Do you have a writing nook or do you write wherever/whenever?

  I do have my favorite spots, but they tend to shift depending on what I’m working on, and what else is going on in my house.  Some weeks, I get into a groove where I write at the kitchen table, close to the coffee maker.  Others, I’ll step outside and do my work on the deck behind my house.  Often, I’ll write in my attic office.  When I look at my bookshelf, I can recall where I was when I worked on each book.  But I like to mix it up. 


How many hours a day do you typically write?

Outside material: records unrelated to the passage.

/-! ### modRegion -/

@[simp] theorem State.modRegion_ident {r : Nat} {f : Region → Region} : (s.modRegion r f).ident = s.ident := rfl
@[simp] theorem State.modRegion_fuses {r : Nat} {f : Region → Region} : (s.modRegion r f).fuses = s.fuses := rfl
@[simp] theorem State.modRegion_flash {r : Nat} {f : Region → Region} : (s.modRegion r f).flash = s.flash := rfl
@[simp] theorem State.modRegion_dev {r : Nat} {f : Region → Region} : (s.modRegion r f).dev = s.dev := rfl
@[simp] theorem State.modRegion_host {r : Nat} {f : Region → Region} : (s.modRegion r f).host = s.host := rfl
@[simp] theorem State.modRegion_out {r : Nat} {f : Region → Region} : (s.modRegion r f).out = s.out := rfl
@[simp] theorem State.modRegion_folds {r : Nat} {f : Region → Region} : (s.modRegion r f).folds = s.folds := rfl
@[simp] theorem State.modRegion_pairs {r : Nat} {f : Region → Region} : (s.modRegion r f).pairs = s.pairs := rfl
@[simp] theorem State.modRegion_hbm {r : Nat} {f : Region → Region} : (s.modRegion r f).hbm = s.hbm := rfl
@[simp] theorem State.modRegion_pastures {r : Nat} {f : Region → Region} : (s.modRegion r f).pastures = s.pastures := rfl
@[simp] theorem State.modRegion_mregions {r : Nat} {f : Region → Region} : (s.modRegion r f).mregions = s.mregions := rfl
@[simp] theorem State.modRegion_mstatus {r : Nat} {f : Region → Region} : (s.modRegion r f).mstatus = s.mstatus := rfl
@[simp] theorem State.modRegion_flow {r : Nat} {f : Region → Region} : (s.modRegion r f).flow = s.flow := rfl
@[simp] theorem State.modRegion_acq {r : Nat} {f : Region → Region} : (s.modRegion r f).acq = s.acq := rfl
@[simp] theorem State.modRegion_snaps {r : Nat} {f : Region → Region} : (s.modRegion r f).snaps = s.snaps := rfl
@[simp] theorem State.modRegion_noc {r : Nat} {f : Region → Region} : (s.modRegion r f).noc = s.noc := rfl
@[simp] theorem State.modRegion_lanes {r : Nat} {f : Region → Region} : (s.modRegion r f).lanes = s.lanes := rfl
@[simp] theorem State.modRegion_ports {r : Nat} {f : Region → Region} : (s.modRegion r f).ports = s.ports := rfl
@[simp] theorem State.modRegion_time {r : Nat} {f : Region → Region} : (s.modRegion r f).time = s.time := rfl
@[simp] theorem State.modRegion_eth {r : Nat} {f : Region → Region} : (s.modRegion r f).eth = s.eth := rfl
@[simp] theorem State.modRegion_pwr {r : Nat} {f : Region → Region} : (s.modRegion r f).pwr = s.pwr := rfl
@[simp] theorem State.modRegion_trace {r : Nat} {f : Region → Region} : (s.modRegion r f).trace = s.trace := rfl
@[simp] theorem State.modRegion_freeCount {r : Nat} {f : Region → Region} : (s.modRegion r f).freeCount = s.freeCount := rfl
@[simp] theorem State.modRegion_pending {r : Nat} {f : Region → Region} : (s.modRegion r f).pending = s.pending := rfl

/-! ### modBank -/

@[simp] theorem State.modBank_ident {b : Nat} {f : Bank → Bank} : (s.modBank b f).ident = s.ident := rfl
@[simp] theorem State.modBank_fuses {b : Nat} {f : Bank → Bank} : (s.modBank b f).fuses = s.fuses := rfl
@[simp] theorem State.modBank_flash {b : Nat} {f : Bank → Bank} : (s.modBank b f).flash = s.flash := rfl
@[simp] theorem State.modBank_dev {b : Nat} {f : Bank → Bank} : (s.modBank b f).dev = s.dev := rfl
@[simp] theorem State.modBank_host {b : Nat} {f : Bank → Bank} : (s.modBank b f).host = s.host := rfl
@[simp] theorem State.modBank_out {b : Nat} {f : Bank → Bank} : (s.modBank b f).out = s.out := rfl
@[simp] theorem State.modBank_folds {b : Nat} {f : Bank → Bank} : (s.modBank b f).folds = s.folds := rfl
@[simp] theorem State.modBank_pairs {b : Nat} {f : Bank → Bank} : (s.modBank b f).pairs = s.pairs := rfl
@[simp] theorem State.modBank_hbm {b : Nat} {f : Bank → Bank} : (s.modBank b f).hbm = s.hbm := rfl
@[simp] theorem State.modBank_pastures {b : Nat} {f : Bank → Bank} : (s.modBank b f).pastures = s.pastures := rfl
@[simp] theorem State.modBank_mregions {b : Nat} {f : Bank → Bank} : (s.modBank b f).mregions = s.mregions := rfl
@[simp] theorem State.modBank_mstatus {b : Nat} {f : Bank → Bank} : (s.modBank b f).mstatus = s.mstatus := rfl
@[simp] theorem State.modBank_flow {b : Nat} {f : Bank → Bank} : (s.modBank b f).flow = s.flow := rfl
@[simp] theorem State.modBank_acq {b : Nat} {f : Bank → Bank} : (s.modBank b f).acq = s.acq := rfl
@[simp] theorem State.modBank_snaps {b : Nat} {f : Bank → Bank} : (s.modBank b f).snaps = s.snaps := rfl
@[simp] theorem State.modBank_noc {b : Nat} {f : Bank → Bank} : (s.modBank b f).noc = s.noc := rfl
@[simp] theorem State.modBank_lanes {b : Nat} {f : Bank → Bank} : (s.modBank b f).lanes = s.lanes := rfl
@[simp] theorem State.modBank_ports {b : Nat} {f : Bank → Bank} : (s.modBank b f).ports = s.ports := rfl
@[simp] theorem State.modBank_time {b : Nat} {f : Bank → Bank} : (s.modBank b f).time = s.time := rfl
@[simp] theorem State.modBank_eth {b : Nat} {f : Bank → Bank} : (s.modBank b f).eth = s.eth := rfl
@[simp] theorem State.modBank_pwr {b : Nat} {f : Bank → Bank} : (s.modBank b f).pwr = s.pwr := rfl
@[simp] theorem State.modBank_trace {b : Nat} {f : Bank → Bank} : (s.modBank b f).trace = s.trace := rfl
@[simp] theorem State.modBank_freeCount {b : Nat} {f : Bank → Bank} : (s.modBank b f).freeCount = s.freeCount := rfl
@[simp] theorem State.modBank_pending {b : Nat} {f : Bank → Bank} : (s.modBank b f).pending = s.pending := rfl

  Some days, I’ll write for ten hours.  Some days, not at all.  I’m a fairly expert procrastinator, which means I tend to work best when I’m on a tight deadline.  I guess I’ve learned this about myself over the years, so if there’s ever a good reason not to work on a particular day, I’ll grab at it.  Those idle days add up, however, and the deadlines on some of these celebrity-driven memoirs I help to write are pretty firm, so I’ll usually wind up cranking to get a first draft done on time. 


If you could give your younger self any writing advice, what would it be?

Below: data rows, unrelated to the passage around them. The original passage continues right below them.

-- ==== Sys2Proof/Laws/KeptRun.lean ====
section
/-!
SUPPORT. `kept`, the identity, the fuses and the waiting commands, through flows, acquisition, barriers, reset, power, edge blocks and completions.
-/

namespace Sys2Proof.Machine
open Sys2Proof

/-! ### Flows -/
@[simp ↓] theorem State.pushEntry_kept (s : State) (q : Nat) (bs : List Byte) : (State.pushEntry s q bs).kept = s.kept := by
  unfold State.pushEntry
  simp [ident_eq, fuses_eq, pending_eq]
@[simp ↓] theorem State.popEntry_kept (s : State) (q : Nat) : (State.popEntry s q).2.kept = s.kept := by
  simp [State.popEntry]
@[simp ↓] theorem State.makeReady_kept (s : State) (t : Nat) : (State.makeReady s t).kept = s.kept := by
  unfold State.makeReady
  (try simp); (repeat' (split <;> (try simp)))
@[simp ↓] theorem State.setEarlySat_kept (s : State) (p : Nat) : (State.setEarlySat s p).kept = s.kept := by
  simp [State.setEarlySat]
@[simp ↓] theorem State.setHostErr_kept (s : State) (p : Nat) : (State.setHostErr s p).kept = s.kept := by
  simp [State.setHostErr]
@[simp ↓] theorem State.taskDec_kept (s : State) (t : Nat) : (State.taskDec s t).kept = s.kept := by
  unfold State.taskDec
  (try simp); (repeat' (split <;> (try simp)))
@[simp ↓] theorem State.queueEvent_kept (s : State) (q : Nat) : (State.queueEvent s q).kept = s.kept := by
  simp [State.queueEvent]
@[simp ↓] theorem State.rearm_kept (s : State) (t : Nat) : (State.rearm s t).kept = s.kept := by simp [State.rearm]
@[simp ↓] theorem State.tallyRun_kept (s : State) (t : Nat) (moved : Nat) (ns : Nat) (engine : Nat) : (State.tallyRun
    s t moved ns engine).kept = s.kept := by
  simp [State.tallyRun]
@[simp ↓] theorem State.unpark_kept (s : State) (t : Nat) : (State.unpark s t).kept = s.kept := by simp [State.unpark]
@[simp ↓] theorem State.headAdvanced_kept (s : State) (q : Nat) : (State.headAdvanced s q).kept = s.kept := by
  simp [State.headAdvanced]
@[simp ↓] theorem State.doorbell_kept (s : State) (queue : Nat) (size : Nat) (value : Nat) : (State.doorbell s queue
    size value).kept = s.kept := by
  simp [State.doorbell]
@[simp ↓] theorem State.modFlowPort_kept (s : State) (p : Nat) (f : FlowPort) (g : FlowPort → FlowPort) :
    (State.modFlowPort s p f g).kept = s.kept := by
  simp [State.modFlowPort]
@[simp ↓] theorem State.portFault_kept (s : State) (p : Nat) (f : FlowPort) (take : Bool) : (State.portFault s p f
    take).kept = s.kept := by
  simp [State.portFault]
@[simp ↓] theorem State.takeMsgs_kept (s : State) (p : Nat) (f : FlowPort) (win : Nat) (m : Nat) (a5 : Nat) :
    (State.takeMsgs s p f win m a5).1.kept = s.kept := by
  induction a5 generalizing s m with
  | zero => rfl
  | succ n ih => unfold State.takeMsgs; dsimp only; (repeat' split) <;> simp [ih]
@[simp ↓] theorem State.takePort_kept (s : State) (p : Nat) (f : FlowPort) : (State.takePort s p f).1.kept = s.kept := by
  unfold State.takePort; dsimp only
  split
  · rfl
  · split
    · simp
    · split <;> simp [ite_kept]
@[simp ↓] theorem State.takePorts_kept (s : State) (p : Nat) (a2 : List FlowPort) : (State.takePorts s p a2).1.kept =
    s.kept := by
  induction a2 generalizing s with
  | nil => rfl
  | cons f r ih => unfold State.takePorts; dsimp only; rw [ih]; simp
@[simp ↓] theorem State.flowTake_kept (s : State) (p : Nat) : (State.flowTake s p).kept = s.kept := by
  simp [State.flowTake]
theorem execFlowTake_kept (pasture : Nat) (s : State) : ∀ t, (execFlowTake pasture s) = .next t → t.kept = s.kept := by
  intro t h; unfold execFlowTake at h
  rw [← Host.Outcome.next.inj h]
  simp
@[simp ↓] theorem State.admitEntry_kept (s : State) (p : Nat) (f : FlowPort) (win : Nat) (m : Nat) (bs : List Byte) :
    (State.admitEntry s p f win m bs).kept = s.kept := by
  simp [State.admitEntry]
@[simp ↓] theorem State.admitLive_kept (s : State) (p : Nat) (f : FlowPort) (win : Nat) (admitted : Nat) (taken : Nat)
    (a6 : Nat) : (State.admitLive s p f win admitted taken a6).1.kept = s.kept := by
  induction a6 generalizing s admitted with
  | zero => rfl
  | succ n ih =>
    unfold State.admitLive; dsimp only
    split
    · rfl
    · simp [ih]
@[simp ↓] theorem State.admitLogged_kept (s : State) (p : Nat) (f : FlowPort) (win : Nat) (admitted : Nat) (es : List
    (List Byte)) : (State.admitLogged s p f win admitted es).kept = s.kept := by
  simp [State.admitLogged]
@[simp ↓] theorem State.admitPort_kept (s : State) (p : Nat) (f : FlowPort) : (State.admitPort s p f).kept = s.kept := by
  unfold State.admitPort
  (try simp); (repeat' (split <;> (try simp)))
@[simp ↓] theorem State.flowAdmit_kept (s : State) (p : Nat) : (State.flowAdmit s p).kept = s.kept := by
  simp [State.flowAdmit]
theorem execTaskDispatch_kept (engine : Nat) (s : State) : ∀ t, (execTaskDispatch engine s) = .next t → t.kept = s.kept := by
  intro t h; unfold execTaskDispatch at h; (try dsimp only at h)
  rw [← Host.Outcome.next.inj h]
  (try simp); (repeat' (split <;> (try simp)))
@[simp ↓] theorem State.moveEntry_kept (s : State) (x : Task) (p : Nat) (i : Nat) : (State.moveEntry s x p i).kept =
    s.kept := by
  simp [State.moveEntry]
@[simp ↓] theorem State.advanceHead_kept (s : State) (q : Nat) (n : Nat) : (State.advanceHead s q n).kept = s.kept := by
  simp [State.advanceHead]
@[simp ↓] theorem State.resumeTake_kept (s : State) (p : Nat) (q : Nat) : (State.resumeTake s p q).kept = s.kept := by
  simp [State.resumeTake]
@[simp ↓] theorem State.runEffects_kept (s : State) (p : Nat) (t : Nat) (n : Nat) (ns : Nat) (engine : Nat) (failed :
    Bool) : (State.runEffects s p t n ns engine failed).kept = s.kept := by
  simp [State.runEffects]
@[simp ↓] theorem State.drainRun_kept (s : State) (p : Nat) (t : Nat) (n : Nat) (engine : Nat) (ns : Nat) : (State.drainRun s p t n engine ns).kept = s.kept := by
  unfold State.drainRun; simp
theorem execTaskRunComplete_kept (engine : Nat) (hostErrorAt : Option Nat) (ns : Nat) (s : State) : ∀ t,
    (execTaskRunComplete engine hostErrorAt ns s) = .next t → t.kept = s.kept := by
  intro t h; unfold execTaskRunComplete at h; (try dsimp only at h)
  rw [← Host.Outcome.next.inj h]
  (try simp); (repeat' (split <;> (try simp)))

  Don’t force it.  A lot of writers make it a special point of sitting down of working for a fixed amount of time, or a target word count they mean to hit before they close up shop each day.  I’ve found over the years that those are false markers for me.  When it flows, it flows.  When it doesn’t, it doesn’t.  When I was starting out, I didn’t give myself permission to step away from my desk if the work just wasn’t happening for me on a given day, for whatever reason.  Lately, I’ve learned to cut myself some slack.  There’s always tomorrow. 


What does literary success mean to you?

  Success to me means being able to extract a living from this thing.  Some of my books sell more copies than I could have ever imagined, and some sell so few I wonder if it was even worth the trouble to put them out into the world.  But it’s not about any one book, for me.  It’s about getting to do this thing I love doing, on my own terms, in my own way.  As a novelist, I’ve come to accept that I’ll likely never write a blockbuster book that tops the best-seller list, but if my latest novel sells enough copies and garners enough positive reviews to convince a publisher to take on my next novel… well, that’s a win.  And on the ghostwriting front, if the person I’m working with is happy with the book I’m able to present to him/her, that’s a win.  Typically, those books succeed or fail based on the size of my subject’s celebrity, or the reach of their social media platforms, so if our book doesn’t land in a big-time way it usually has to do with the place they occupy in the pop culture firmament at the time it was released.  But if they’re please and proud of the book we wrote together, and if it’s a book I’d be pleased and proud to present as a kind of calling card or audition piece to help me land my next gig, I count it as a successful project. 


Who are your writing heroes?

  Norman Mailer.  His work was endlessly interesting, and constantly evolving, and maddeningly unpredictable.  It’s impossible to recognize the man who wrote “The Naked and the Dead” in the pages of, say, “Tough Guys Don’t Dance.”  And his long-form reporting and non-fiction work was thrilling.  His Pulitzer Prize-winning “The Executioner’s Song” in many ways was a classic example of the kind of work I do to make my principle living – an unorthodox, unexpected collaboration, filtered through the pen and sensibility of one of our most unique voices in American literature, an abundantly talented writer who somehow managed to pare down his prose and stay out of the way of a story that was compelling enough on its own. 


I would like to thank Daniel Paisner for taking the time to answer a few questions about his writing process.  I believe much can be learned from successful writers and their writing habits.